Question

The GSAT algorithm is, for the most part, straight forward: You get a formula in conjunctive normal form and flip the literals of the clauses until you find a solution that satisfies the formula or you reach the max_tries/max_flips limit and find no solution.

I'm implementing the following algorithm:

procedure GSAT(A,Max_Tries,Max_Flips)
  A: is a CNF formula
  for i:=1 to Max_Tries do
    S <- instantiation of variables
    for j:=1 to Max_Iter do
      if A satisfiable by S then
        return S
      endif
      V <- the variable whose flip yield the most important raise in the number of satisfied clauses;
      S <- S with V flipped;
    endfor
  endfor
  return the best instantiation found
end GSAT

I'm having trouble interpreting the following line:

V <- the variable whose flip yield the most important raise in the number of satisfied clauses;

Isn't the maximum number of satisfied clauses what we're looking for? It seems to me that we're trying to use the solution or approximations to it to find the solution.

I've thought of some ways to do this but It'd be good to hear other points of view (The assumption is that once the variable is flipped once it is selected.):

  • Generate a state space with all possible flips and search the space for a literal that results in the best approximation to the goal state.
  • Randomly select the variable that I will flip starting with the literals that are more common.
  • Pick a random literal.
Was it helpful?

Solution

Isn't the maximum number of satisfied clauses what we're looking for?

Yes, we're looking for an assignment that satisfies the maximum number of clauses (that is all of them, preferably). And to that end we ask ourselves "Which single variable will bring us closest to this goal when flipping it?" and then flip it.

It seems to me that we're trying to use the solution or approximations to it to find the solution.

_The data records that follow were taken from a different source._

/-- Point selection of every region with points, and what every region with a table reports (R361..R366). -/
def pointsTick (s : State) : State :=
  let s :=
    if s.bit PWR_CTRL.OP_EN then s.each (s.opRegions.filter fun n => decide (1 ≤ s.nop n)) fun s n => pointTick n s
    else s
  s.each (union s.opRegions (s.listed (PWR_RGN_STAT 0) 0x80 256)) fun s n => pointReport n s

/-- Mean power over a window from the input accumulator, or from the regions' when a reading was not valid (R379). -/
def windowPower (de : Int) (ds : Int) (bad : Bool) : Int :=
  if bad then floorDiv ds (1250 * 857) else floorDiv de 1600000

/-- The cap stepper at a boundary (R382, R384). -/
def capStep (m share : Nat) (s : State) : State :=
  let l := s.capLevel
  let lmax : Nat := s.capMax
  let hyst := s.get PWR_CAPCFG.HYST
  let atMax := decide (share < m) && l == (lmax : Int) && s.bit PWR_CTRL.CAP_EN
  let s :=
    if !s.bit PWR_CTRL.CAP_EN then s
    else if share < m then
      { s.putI PWR_STAT.L (if l = -1 then 0 else if l < lmax then l + 1 else l) with pwr := { s.pwr with under := 0 } }
    else if m + hyst ≤ share then
      let u := s.pwr.under + 1
      if s.get PWR_CAPCFG.RELAX ≤ u then
        let boost := l == 0 && s.bit PWR_CTRL.BOOST_EN && !s.bit PWR_CTRL.FIXED &&
          decide (m + s.get PWR_CAPCFG.BMARG ≤ share)
        { s.putI PWR_STAT.L (if 0 < l then l - 1 else if boost then -1 else l) with pwr := { s.pwr with under := 0 } }
      else { s with pwr := { s.pwr with under := u } }
    else { s with pwr := { s.pwr with under := 0 } }
  let s :=
    if atMax then
      let s := if s.bit PWR_STAT.UNATTAIN then s else pwrEvent PWR_EVT.UNATTAIN 0 (s.put PWR_STAT.UNATTAIN 1)
      (s.put PWR_DEFICIT.W (m - share)).incSat PWR_DEFICIT.TICKS
    else if m ≤ share then
      (if s.bit PWR_STAT.UNATTAIN then pwrEvent PWR_EVT.ATTAIN 1 (s.put PWR_STAT.UNATTAIN 0) else s).put PWR_DEFICIT.W 0
    else s
  { s with pwr := { s.pwr with capped := s.pwr.capped || decide (0 < s.capLevel),
                               boost := s.pwr.boost || s.capLevel == -1,
                               unattain := s.pwr.unattain || s.bit PWR_STAT.UNATTAIN,
                               lost := s.pwr.lost || s.bit PWR_STAT.SHARE_LOST,
                               lEpoch := s.pwr.lEpoch || decide (1 ≤ s.capLevel) } }

/-- The share used from a boundary (R380, R381). -/
def takeShare (s : State) : State :=
  match s.pwr.next with
  | some sh => { s.put PWR_SHARE.SHARE sh with pwr := { s.pwr with next := none, missed := 0 } }
  | none =>
    if s.inst ≠ 0 ∧ s.pwr.due then
      let k := s.pwr.missed + 1
      let s := { s with pwr := { s.pwr with missed := k } }
      if 3 ≤ k then
        let s := s.put PWR_SHARE.SHARE (s.pkgCap / 4)
        if s.bit PWR_STAT.SHARE_LOST then s else pwrEvent PWR_EVT.SHARE_LOST 2 (s.put PWR_STAT.SHARE_LOST 1)
      else s
    else s

/-- A cap-window boundary (R379..R384): M is latched and reported, the share in use changes, and the stepper acts. -/
def capBoundary (s : State) : State :=
  let p := s.pwr
  let m := windowPower (toSigned 64 (p.ein + 2 ^ 64 - p.einCap)) (p.sum - p.sumCap) p.badCap
  let s := { s with pwr := { p with einCap := p.ein, sumCap := p.sum, badCap := false, capAt := s.now } }
  if s.locked then
    let s := takeShare (s.putOr PWR_SHARE.MEAS m)
    let m := s.get PWR_SHARE.MEAS
    let s := { s with pwr := { s.pwr with due := true, sharesDue := true, got := [] } }
    let s := if s.inst = 0 then s else { s with out := { s.out with reports := s.out.reports ++ [m] } }
    capStep m (s.get PWR_SHARE.SHARE) s
  else s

Using the solution would be if we asked "Which combination of multiple flips would give the best result?" or simply "Which assignment would be the best?". However that's not what we're doing, we're only looking one step ahead. Using an approximation of the solution seems like an accurate description. However there's nothing wrong with that. That's how greedy strategies work.

Generate a state space with all possible flips and search the space for a literal that results in the best approximation to the goal state.

Right.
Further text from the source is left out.